[[ Exercise data open ]]

-- ==== Sys2Proof/Machine/Frame.lean ====
section
/-! DEFINITION. FRM, the frame iterator (44_frame.md): the row functions by CLASS, the luma copy, and the commands
UNPACK_FRAME and PACK_FRAME. -/

namespace Sys2Proof
open Machine

/-! ### The row functions by CLASS (43_registry_dispatch.md R220, 44_frame.md R241) -/

/-- The range check of the row function (44_frame.md R247 step 2). -/
def Descriptor.rangeCheck (desc : Descriptor) (left right : Nat) : Except FaultReason Unit :=
  match desc with
  | .generic d => d.rangeCheck left right
  | .v210 _ => v210RangeCheck left right

/-- The null checks of the row function (44_frame.md R247 step 3). -/
def Descriptor.pointersOk (desc : Descriptor) (packed : Int) (p : Planes) : Bool :=
  match desc with
  | .generic d => d.pointersOk packed p
  | .v210 _ => v210PointersOk packed p

/-- The packed bytes of a row (20_memory.md R69 to R71). -/
def Descriptor.packedRegion (desc : Descriptor) (packed : Int) (left right : Nat) : Region :=
  match desc with
  | .generic d => d.packedRegion packed left right
  | .v210 _ => v210PackedRegion packed left right

/-- The planar bytes of a row (20_memory.md R69 to R71). -/
def Descriptor.planeRegions (desc : Descriptor) (p : Planes) (left right : Nat) : List Region :=
  match desc with
  | .generic d => d.planeRegions p left right
  | .v210 _ => v210PlaneRegions p left right

/-- The accesses of the unpack row function. -/
def Descriptor.unpackRow (desc : Descriptor) (b : Bus) (packed : Int) (p : Planes) (left right : Nat) (m : Memory) :
    Except FaultReason Memory :=
  match desc with
  | .generic d => d.unpackRow b packed p left right m
  | .v210 tag => v210UnpackRow tag b packed p left right m

/-- The accesses of the pack row function; the v210 one ignores `fill` (42_v210.md R206). -/
def Descriptor.packRow (desc : Descriptor) (b : Bus) (fill : Bool) (p : Planes) (packed : Int) (left right : Nat)
    (m : Memory) : Except FaultReason Memory :=
  match desc with
  | .generic d => d.packRow b fill p packed left right m
  | .v210 tag => v210PackRow tag b p packed left right m

end Sys2Proof

namespace Sys2Proof.Machine

/-! ### The luma copy (44_frame.md R245, R246) -/

/-- The arguments of `CopyPlane`. -/
structure LumaCopy where
  src : Int
  srcStride : Int
  dst : Int
  dstStride : Int
  nbytes : Nat
  nrows : Nat
  deriving DecidableEq, Repr

/-- Rows `y` to `y + n - 1` of `CopyPlane` (44_frame.md R245): single bytes, of which none needs alignment
(20_memory.md R67, R68). -/
def copyRows (b : Bus) (l : LumaCopy) : Nat → Nat → Memory → Except FaultReason Memory
  | 0, _, m => .ok m
  | n + 1, y, m =>
    match b.memRead m (l.src + y * l.srcStride) l.nbytes 1 with
    | .error r => .error r
    | .ok bs =>
      match b.memWrite m (l.dst + y * l.dstStride) bs 1 with
      | .error r => .error r
      | .ok m' => copyRows b l n (y + 1) m'

/-- The bytes row `y` of the copy reads. -/
def LumaCopy.readAt (l : LumaCopy) (y : Nat) : Region := ⟨l.src + y * l.srcStride, l.nbytes⟩

/-- The bytes row `y` of the copy writes. -/
def LumaCopy.writeAt (l : LumaCopy) (y : Nat) : Region := ⟨l.dst + y * l.dstStride, l.nbytes⟩

/-- The bytes the copy reads, row by row. -/
def LumaCopy.reads (l : LumaCopy) : List Region :=
  (List.range l.nrows).map l.readAt

/-- The bytes the copy writes, row by row. -/
def LumaCopy.writes (l : LumaCopy) : List Region :=
  (List.range l.nrows).map l.writeAt

/-! ### The plan of a frame command (44_frame.md R242, R246, R250) -/

/-- What a frame command does after its register reads: the packed side, the planar side, the number of row calls,
the width of a row, and the luma copy if it runs. -/
structure FramePlan where
  packed : Int
  packedStride : Int
  planes : Planes
  planeStrides : Planes
  rows : Nat
  width : Nat
  luma : Option LumaCopy
  deriving DecidableEq, Repr

/-- The number of row calls (44_frame.md R242). -/
def frameRowCount (r : RegistryEntry) (height : Nat) : Nat := if r.nv then height >>> r.ssv else height

/-- The luma copy of a frame command: for an NV format without SKIP_UNPACKED_PLANES (44_frame.md R246). -/
def lumaOf (r : RegistryEntry) (skip : Bool) (o : FrameOperands) : Option LumaCopy :=
  if r.nv && !skip then
    some ⟨o.src.y, o.srcStride.y, o.dst.y, o.dstStride.y, o.width * r.lumaB, o.height⟩
  else none

/-- The planar side of a frame (44_frame.md R250): all four planes, or U and V alone for an NV format. -/
def chromaPlanes (nv : Bool) (p : Planes) : Planes := if nv then ⟨0, p.u, p.v, 0⟩ else p

/-- The plan of UNPACK_FRAME (44_frame.md R241). -/
def unpackPlan (r : RegistryEntry) (skip : Bool) (o : FrameOperands) : FramePlan :=
  { packed := if r.nv then o.src.u else o.src.y
    packedStride := if r.nv then o.srcStride.u else o.srcStride.y
    planes := chromaPlanes r.nv o.dst
    planeStrides := o.dstStride
    rows := frameRowCount r o.height
    width := o.width
    luma := lumaOf r skip o }

/-- The plan of PACK_FRAME (44_frame.md R243). -/
def packPlan (r : RegistryEntry) (skip : Bool) (o : FrameOperands) : FramePlan :=
  { packed := if r.nv then o.dst.u else o.dst.y
    packedStride := if r.nv then o.dstStride.u else o.dstStride.y
    planes := chromaPlanes r.nv o.src
    planeStrides := o.srcStride
    rows := frameRowCount r o.height
    width := o.width
    luma := lumaOf r skip o }

/-- The packed pointer of row `y` (44_frame.md R244). -/
def FramePlan.packedRow (p : FramePlan) (y : Nat) : Int := p.packed + y * p.packedStride

/-- The plane pointers of row `y` (44_frame.md R244). -/
def FramePlan.planesRow (p : FramePlan) (y : Nat) : Planes := p.planes.row p.planeStrides y

/-! ### Checks and footprint (44_frame.md R247; 20_memory.md R82) -/

/-- No row of the luma copy is read or written through a null pointer: SRC0 and DST0, also when there is no row
(44_frame.md R246, R247), and every row's pointer (20_memory.md R61). notes/assumptions/9.md. -/
def lumaPointersOk : Option LumaCopy → Bool
  | none => true
  | some l => (List.range (max l.nrows 1)).all fun y => (l.readAt y).base != 0 && (l.writeAt y).base != 0

/-- The null checks of the row function, for every row and for the base pointers even when there is no row
(44_frame.md R247). notes/assumptions/8.md. -/
def FramePlan.rowPointersOk (p : FramePlan) (desc : Descriptor) : Bool :=
  (List.range (max p.rows 1)).all fun y => desc.pointersOk (p.packedRow y) (p.planesRow y)

/-- The checks of a frame command before its footprint's (44_frame.md R247 steps 2 and 3). -/
def FramePlan.checks (p : FramePlan) (desc : Descriptor) : Except FaultReason Unit :=
  match desc.rangeCheck 0 p.width with
  | .error r => .error r
  | .ok () => if p.rowPointersOk desc && lumaPointersOk p.luma then .ok () else .error .nullPtr

/-- The packed regions of the rows. -/
def FramePlan.packedRegions (p : FramePlan) (desc : Descriptor) : List Region :=
  (List.range p.rows).map fun y => desc.packedRegion (p.packedRow y) 0 p.width

/-- The planar regions of the rows. -/
def FramePlan.planeRegions (p : FramePlan) (desc : Descriptor) : List Region :=
  (List.range p.rows).flatMap fun y => desc.planeRegions (p.planesRow y) 0 p.width

/-- The regions the luma copy reads, if it runs. -/
def FramePlan.lumaReads (p : FramePlan) : List Region := (p.luma.map LumaCopy.reads).getD []

/-- The regions the luma copy writes, if it runs. -/
def FramePlan.lumaWrites (p : FramePlan) : List Region := (p.luma.map LumaCopy.writes).getD []

/-- The footprint of UNPACK_FRAME (20_memory.md R82). -/
def FramePlan.unpackFootprint (p : FramePlan) (desc : Descriptor) : Footprint :=
  ⟨p.lumaReads ++ p.packedRegions desc, p.lumaWrites ++ p.planeRegions desc⟩

/-- The footprint of PACK_FRAME (20_memory.md R82). -/
def FramePlan.packFootprint (p : FramePlan) (desc : Descriptor) : Footprint :=
  ⟨p.lumaReads ++ p.planeRegions desc, p.lumaWrites ++ p.packedRegions desc⟩

/-! ### The accesses -/

/-- Rows `y` to `y + n - 1`, in order (44_frame.md R247). The row function's own checks were made for all rows
before (notes/assumptions/8.md). -/
def frameRows (row : Nat → Memory → Except FaultReason Memory) : Nat → Nat → Memory → Except FaultReason Memory
  | 0, _, m => .ok m
  | n + 1, y, m =>
    match row y m with
    | .error r => .error r
    | .ok m' => frameRows row n (y + 1) m'

/-- The luma copy, if it runs. -/
def copyLuma (b : Bus) (l : Option LumaCopy) (m : Memory) : Except FaultReason Memory :=
  match l with
  | none => .ok m
  | some l => copyRows b l l.nrows 0 m

/-- The luma copy, if any, and then the rows (44_frame.md R247). -/
def FramePlan.run (p : FramePlan) (b : Bus) (row : Nat → Memory → Except FaultReason Memory) (m : Memory) :
    Except FaultReason Memory :=
  match copyLuma b p.luma m with
  | .error r => .error r
  | .ok m' => frameRows row p.rows 0 m'

/-- The accesses of UNPACK_FRAME (44_frame.md R241). -/
def FramePlan.unpack (p : FramePlan) (b : Bus) (desc : Descriptor) : Memory → Except FaultReason Memory :=
  p.run b fun y m => desc.unpackRow b (p.packedRow y) (p.planesRow y) 0 p.width m

/-- The accesses of PACK_FRAME (44_frame.md R243). -/
def FramePlan.pack (p : FramePlan) (b : Bus) (fill : Bool) (desc : Descriptor) :
    Memory → Except FaultReason Memory :=
  p.run b fun y m => desc.packRow b fill (p.planesRow y) (p.packedRow y) 0 p.width m

/-! ### Commands -/

/-- UNPACK_FRAME (44_frame.md R241); ALPHA_SET_ONE is ignored (30_encoding.md R93). -/
def execUnpackFrame (fmt : Fmt) (skip _alphaOne : Bool) (s : State) : Result :=
  withFormat s fmt fun r desc =>
    match s.frameOperands with
    | .error e => raiseFault s e
    | .ok o =>
      runTransfer (s.resolve fmt .unpack) ((unpackPlan r skip o).checks desc)
        ((unpackPlan r skip o).unpackFootprint desc) ((unpackPlan r skip o).unpack s.bus desc)

/-- PACK_FRAME (44_frame.md R243); `fill` is ALPHA_SET_ONE. -/
def execPackFrame (fmt : Fmt) (skip fill : Bool) (s : State) : Result :=
  withFormat s fmt fun r desc =>
    match s.frameOperands with
    | .error e => raiseFault s e
    | .ok o =>
      runTransfer (s.resolve fmt (packKey fill)) ((packPlan r skip o).checks desc)
        ((packPlan r skip o).packFootprint desc) ((packPlan r skip o).pack s.bus fill desc)

end Sys2Proof.Machine
end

[[ Exercise data closed ]]

# Problem to work on:
Show each line in the entries that holds the string "namespace".

# Expected output:
namespace Sys2Proof
namespace Sys2Proof.Machine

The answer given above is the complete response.